- _Task to complete_
A verbatim reprint of the records below is what this exercise asks for.

- _Data to examine_
_ _ _

/-! ## setCring, which changes `host` alone -/

@[simp] theorem State.setCring_pending (s : State) (r : Nat) (f : CmdRing → CmdRing) : (s.setCring r f).pending = s.pending := rfl
@[simp] theorem State.setCring_out (s : State) (r : Nat) (f : CmdRing → CmdRing) : (s.setCring r f).out = s.out := rfl
@[simp] theorem State.setCring_free (s : State) (r : Nat) (f : CmdRing → CmdRing) : (s.setCring r f).free = s.free := rfl
@[simp] theorem State.setCring_beat (s : State) (r : Nat) (f : CmdRing → CmdRing) : (s.setCring r f).beat = s.beat := rfl
@[simp] theorem State.setCring_regs (s : State) (r : Nat) (f : CmdRing → CmdRing) : (s.setCring r f).regs = s.regs := rfl
@[simp] theorem State.setCring_stn (s : State) (r : Nat) (f : CmdRing → CmdRing) : (s.setCring r f).stn = s.stn := rfl
@[simp] theorem State.setCring_tbl (s : State) (r : Nat) (f : CmdRing → CmdRing) : (s.setCring r f).tbl = s.tbl := rfl
@[simp] theorem State.setCring_net (s : State) (r : Nat) (f : CmdRing → CmdRing) : (s.setCring r f).net = s.net := rfl
@[simp] theorem State.setCring_buf (s : State) (r : Nat) (f : CmdRing → CmdRing) : (s.setCring r f).buf = s.buf := rfl
@[simp] theorem State.setCring_q (s : State) (r : Nat) (f : CmdRing → CmdRing) : (s.setCring r f).q = s.q := rfl
@[simp] theorem State.setCring_lnk (s : State) (r : Nat) (f : CmdRing → CmdRing) : (s.setCring r f).lnk = s.lnk := rfl
@[simp] theorem State.setCring_opt (s : State) (r : Nat) (f : CmdRing → CmdRing) : (s.setCring r f).opt = s.opt := rfl
@[simp] theorem State.setCring_byp (s : State) (r : Nat) (f : CmdRing → CmdRing) : (s.setCring r f).byp = s.byp := rfl
@[simp] theorem State.setCring_part (s : State) (r : Nat) (f : CmdRing → CmdRing) : (s.setCring r f).part = s.part := rfl
@[simp] theorem State.setCring_cnt (s : State) (r : Nat) (f : CmdRing → CmdRing) : (s.setCring r f).cnt = s.cnt := rfl
@[simp] theorem State.setCring_mem (s : State) (r : Nat) (f : CmdRing → CmdRing) : (s.setCring r f).mem = s.mem := rfl
@[simp] theorem State.setCring_coll (s : State) (r : Nat) (f : CmdRing → CmdRing) : (s.setCring r f).coll = s.coll := rfl
@[simp] theorem State.setCring_red (s : State) (r : Nat) (f : CmdRing → CmdRing) : (s.setCring r f).red = s.red := rfl
@[simp] theorem State.setCring_time (s : State) (r : Nat) (f : CmdRing → CmdRing) : (s.setCring r f).time = s.time := rfl
@[simp] theorem State.setCring_pwr (s : State) (r : Nat) (f : CmdRing → CmdRing) : (s.setCring r f).pwr = s.pwr := rfl
@[simp] theorem State.setCring_boot (s : State) (r : Nat) (f : CmdRing → CmdRing) : (s.setCring r f).boot = s.boot := rfl
@[simp] theorem State.setCring_pins (s : State) (r : Nat) (f : CmdRing → CmdRing) : (s.setCring r f).pins = s.pins := rfl

/-! ## setRing, which changes `host` alone -/

@[simp] theorem State.setRing_pending (s : State) (r : Nat) (f : D2hRing → D2hRing) : (s.setRing r f).pending = s.pending := rfl
@[simp] theorem State.setRing_out (s : State) (r : Nat) (f : D2hRing → D2hRing) : (s.setRing r f).out = s.out := rfl
@[simp] theorem State.setRing_free (s : State) (r : Nat) (f : D2hRing → D2hRing) : (s.setRing r f).free = s.free := rfl
@[simp] theorem State.setRing_beat (s : State) (r : Nat) (f : D2hRing → D2hRing) : (s.setRing r f).beat = s.beat := rfl
@[simp] theorem State.setRing_regs (s : State) (r : Nat) (f : D2hRing → D2hRing) : (s.setRing r f).regs = s.regs := rfl
@[simp] theorem State.setRing_stn (s : State) (r : Nat) (f : D2hRing → D2hRing) : (s.setRing r f).stn = s.stn := rfl
@[simp] theorem State.setRing_tbl (s : State) (r : Nat) (f : D2hRing → D2hRing) : (s.setRing r f).tbl = s.tbl := rfl
@[simp] theorem State.setRing_net (s : State) (r : Nat) (f : D2hRing → D2hRing) : (s.setRing r f).net = s.net := rfl
@[simp] theorem State.setRing_buf (s : State) (r : Nat) (f : D2hRing → D2hRing) : (s.setRing r f).buf = s.buf := rfl
@[simp] theorem State.setRing_q (s : State) (r : Nat) (f : D2hRing → D2hRing) : (s.setRing r f).q = s.q := rfl
@[simp] theorem State.setRing_lnk (s : State) (r : Nat) (f : D2hRing → D2hRing) : (s.setRing r f).lnk = s.lnk := rfl
@[simp] theorem State.setRing_opt (s : State) (r : Nat) (f : D2hRing → D2hRing) : (s.setRing r f).opt = s.opt := rfl
@[simp] theorem State.setRing_byp (s : State) (r : Nat) (f : D2hRing → D2hRing) : (s.setRing r f).byp = s.byp := rfl
@[simp] theorem State.setRing_part (s : State) (r : Nat) (f : D2hRing → D2hRing) : (s.setRing r f).part = s.part := rfl
@[simp] theorem State.setRing_cnt (s : State) (r : Nat) (f : D2hRing → D2hRing) : (s.setRing r f).cnt = s.cnt := rfl
@[simp] theorem State.setRing_mem (s : State) (r : Nat) (f : D2hRing → D2hRing) : (s.setRing r f).mem = s.mem := rfl
@[simp] theorem State.setRing_coll (s : State) (r : Nat) (f : D2hRing → D2hRing) : (s.setRing r f).coll = s.coll := rfl
@[simp] theorem State.setRing_red (s : State) (r : Nat) (f : D2hRing → D2hRing) : (s.setRing r f).red = s.red := rfl
@[simp] theorem State.setRing_time (s : State) (r : Nat) (f : D2hRing → D2hRing) : (s.setRing r f).time = s.time := rfl
@[simp] theorem State.setRing_pwr (s : State) (r : Nat) (f : D2hRing → D2hRing) : (s.setRing r f).pwr = s.pwr := rfl
@[simp] theorem State.setRing_boot (s : State) (r : Nat) (f : D2hRing → D2hRing) : (s.setRing r f).boot = s.boot := rfl
@[simp] theorem State.setRing_pins (s : State) (r : Nat) (f : D2hRing → D2hRing) : (s.setRing r f).pins = s.pins := rfl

_ _ _

- _Response below_
/-! ## setCring, which changes `host` alone -/

@[simp] theorem State.setCring_pending (s : State) (r : Nat) (f : CmdRing → CmdRing) : (s.setCring r f).pending = s.pending := rfl
@[simp] theorem State.setCring_out (s : State) (r : Nat) (f : CmdRing → CmdRing) : (s.setCring r f).out = s.out := rfl
@[simp] theorem State.setCring_free (s : State) (r : Nat) (f : CmdRing → CmdRing) : (s.setCring r f).free = s.free := rfl
@[simp] theorem State.setCring_beat (s : State) (r : Nat) (f : CmdRing → CmdRing) : (s.setCring r f).beat = s.beat := rfl
@[simp] theorem State.setCring_regs (s : State) (r : Nat) (f : CmdRing → CmdRing) : (s.setCring r f).regs = s.regs := rfl
@[simp] theorem State.setCring_stn (s : State) (r : Nat) (f : CmdRing → CmdRing) : (s.setCring r f).stn = s.stn := rfl
@[simp] theorem State.setCring_tbl (s : State) (r : Nat) (f : CmdRing → CmdRing) : (s.setCring r f).tbl = s.tbl := rfl
@[simp] theorem State.setCring_net (s : State) (r : Nat) (f : CmdRing → CmdRing) : (s.setCring r f).net = s.net := rfl
@[simp] theorem State.setCring_buf (s : State) (r : Nat) (f : CmdRing → CmdRing) : (s.setCring r f).buf = s.buf := rfl
@[simp] theorem State.setCring_q (s : State) (r : Nat) (f : CmdRing → CmdRing) : (s.setCring r f).q = s.q := rfl
@[simp] theorem State.setCring_lnk (s : State) (r : Nat) (f : CmdRing → CmdRing) : (s.setCring r f).lnk = s.lnk := rfl
@[simp] theorem State.setCring_opt (s : State) (r : Nat) (f : CmdRing → CmdRing) : (s.setCring r f).opt = s.opt := rfl
@[simp] theorem State.setCring_byp (s : State) (r : Nat) (f : CmdRing → CmdRing) : (s.setCring r f).byp = s.byp := rfl
@[simp] theorem State.setCring_part (s : State) (r : Nat) (f : CmdRing → CmdRing) : (s.setCring r f).part = s.part := rfl
@[simp] theorem State.setCring_cnt (s : State) (r : Nat) (f : CmdRing → CmdRing) : (s.setCring r f).cnt = s.cnt := rfl
@[simp] theorem State.setCring_mem (s : State) (r : Nat) (f : CmdRing → CmdRing) : (s.setCring r f).mem = s.mem := rfl
@[simp] theorem State.setCring_coll (s : State) (r : Nat) (f : CmdRing → CmdRing) : (s.setCring r f).coll = s.coll := rfl
@[simp] theorem State.setCring_red (s : State) (r : Nat) (f : CmdRing → CmdRing) : (s.setCring r f).red = s.red := rfl
@[simp] theorem State.setCring_time (s : State) (r : Nat) (f : CmdRing → CmdRing) : (s.setCring r f).time = s.time := rfl
@[simp] theorem State.setCring_pwr (s : State) (r : Nat) (f : CmdRing → CmdRing) : (s.setCring r f).pwr = s.pwr := rfl
@[simp] theorem State.setCring_boot (s : State) (r : Nat) (f : CmdRing → CmdRing) : (s.setCring r f).boot = s.boot := rfl
@[simp] theorem State.setCring_pins (s : State) (r : Nat) (f : CmdRing → CmdRing) : (s.setCring r f).pins = s.pins := rfl

/-! ## setRing, which changes `host` alone -/

@[simp] theorem State.setRing_pending (s : State) (r : Nat) (f : D2hRing → D2hRing) : (s.setRing r f).pending = s.pending := rfl
@[simp] theorem State.setRing_out (s : State) (r : Nat) (f : D2hRing → D2hRing) : (s.setRing r f).out = s.out := rfl
@[simp] theorem State.setRing_free (s : State) (r : Nat) (f : D2hRing → D2hRing) : (s.setRing r f).free = s.free := rfl
@[simp] theorem State.setRing_beat (s : State) (r : Nat) (f : D2hRing → D2hRing) : (s.setRing r f).beat = s.beat := rfl
@[simp] theorem State.setRing_regs (s : State) (r : Nat) (f : D2hRing → D2hRing) : (s.setRing r f).regs = s.regs := rfl
@[simp] theorem State.setRing_stn (s : State) (r : Nat) (f : D2hRing → D2hRing) : (s.setRing r f).stn = s.stn := rfl
@[simp] theorem State.setRing_tbl (s : State) (r : Nat) (f : D2hRing → D2hRing) : (s.setRing r f).tbl = s.tbl := rfl
@[simp] theorem State.setRing_net (s : State) (r : Nat) (f : D2hRing → D2hRing) : (s.setRing r f).net = s.net := rfl
@[simp] theorem State.setRing_buf (s : State) (r : Nat) (f : D2hRing → D2hRing) : (s.setRing r f).buf = s.buf := rfl
@[simp] theorem State.setRing_q (s : State) (r : Nat) (f : D2hRing → D2hRing) : (s.setRing r f).q = s.q := rfl
@[simp] theorem State.setRing_lnk (s : State) (r : Nat) (f : D2hRing → D2hRing) : (s.setRing r f).lnk = s.lnk := rfl
@[simp] theorem State.setRing_opt (s : State) (r : Nat) (f : D2hRing → D2hRing) : (s.setRing r f).opt = s.opt := rfl
@[simp] theorem State.setRing_byp (s : State) (r : Nat) (f : D2hRing → D2hRing) : (s.setRing r f).byp = s.byp := rfl
@[simp] theorem State.setRing_part (s : State) (r : Nat) (f : D2hRing → D2hRing) : (s.setRing r f).part = s.part := rfl
@[simp] theorem State.setRing_cnt (s : State) (r : Nat) (f : D2hRing → D2hRing) : (s.setRing r f).cnt = s.cnt := rfl
@[simp] theorem State.setRing_mem (s : State) (r : Nat) (f : D2hRing → D2hRing) : (s.setRing r f).mem = s.mem := rfl
@[simp] theorem State.setRing_coll (s : State) (r : Nat) (f : D2hRing → D2hRing) : (s.setRing r f).coll = s.coll := rfl
@[simp] theorem State.setRing_red (s : State) (r : Nat) (f : D2hRing → D2hRing) : (s.setRing r f).red = s.red := rfl
@[simp] theorem State.setRing_time (s : State) (r : Nat) (f : D2hRing → D2hRing) : (s.setRing r f).time = s.time := rfl
@[simp] theorem State.setRing_pwr (s : State) (r : Nat) (f : D2hRing → D2hRing) : (s.setRing r f).pwr = s.pwr := rfl
@[simp] theorem State.setRing_boot (s : State) (r : Nat) (f : D2hRing → D2hRing) : (s.setRing r f).boot = s.boot := rfl
@[simp] theorem State.setRing_pins (s : State) (r : Nat) (f : D2hRing → D2hRing) : (s.setRing r f).pins = s.pins := rfl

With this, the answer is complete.